-- ==== Sys2Proof/Machine/Step.lean ====
section
/-! DEFINITION. One step: a host move if one is pending, else one step of the engine
(46_control.md R215, 20_memory.md R60; log 6). -/

namespace Sys2Proof.Machine

/-- One step of the machine: the host's next move, or the engine's step when the host waits or has no
move pending (log 6). -/
def step (s : State) : Host.Outcome State Fault Refusal :=
  match s.host with
  | [] => engineStep s
  | .wait :: rest => engineStep { s with host := rest }
  | m :: rest => State.hostMove { s with host := rest } m

/-- The state whose next step fetches and runs the opcode-table word `w` (log 9): a command is one
32-bit cell, whatever `nbits` says (30_encoding.md R70). -/
def State.withFetchWord (s : State) (nbits w : Nat) : State :=
  s.loadAndRun (BitVec.ofNat 32 (w % 2 ^ nbits))

end Sys2Proof.Machine
end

------------------------------

Only the lines from the one holding "match s.host with" to the end of the listing are to be written out, word for word.

  match s.host with
  | [] => engineStep s
  | .wait :: rest => engineStep { s with host := rest }
  | m :: rest => State.hostMove { s with host := rest } m

/-- The state whose next step fetches and runs the opcode-table word `w` (log 9): a command is one
32-bit cell, whatever `nbits` says (30_encoding.md R70). -/
def State.withFetchWord (s : State) (nbits w : Nat) : State :=
  s.loadAndRun (BitVec.ofNat 32 (w % 2 ^ nbits))

end Sys2Proof.Machine
end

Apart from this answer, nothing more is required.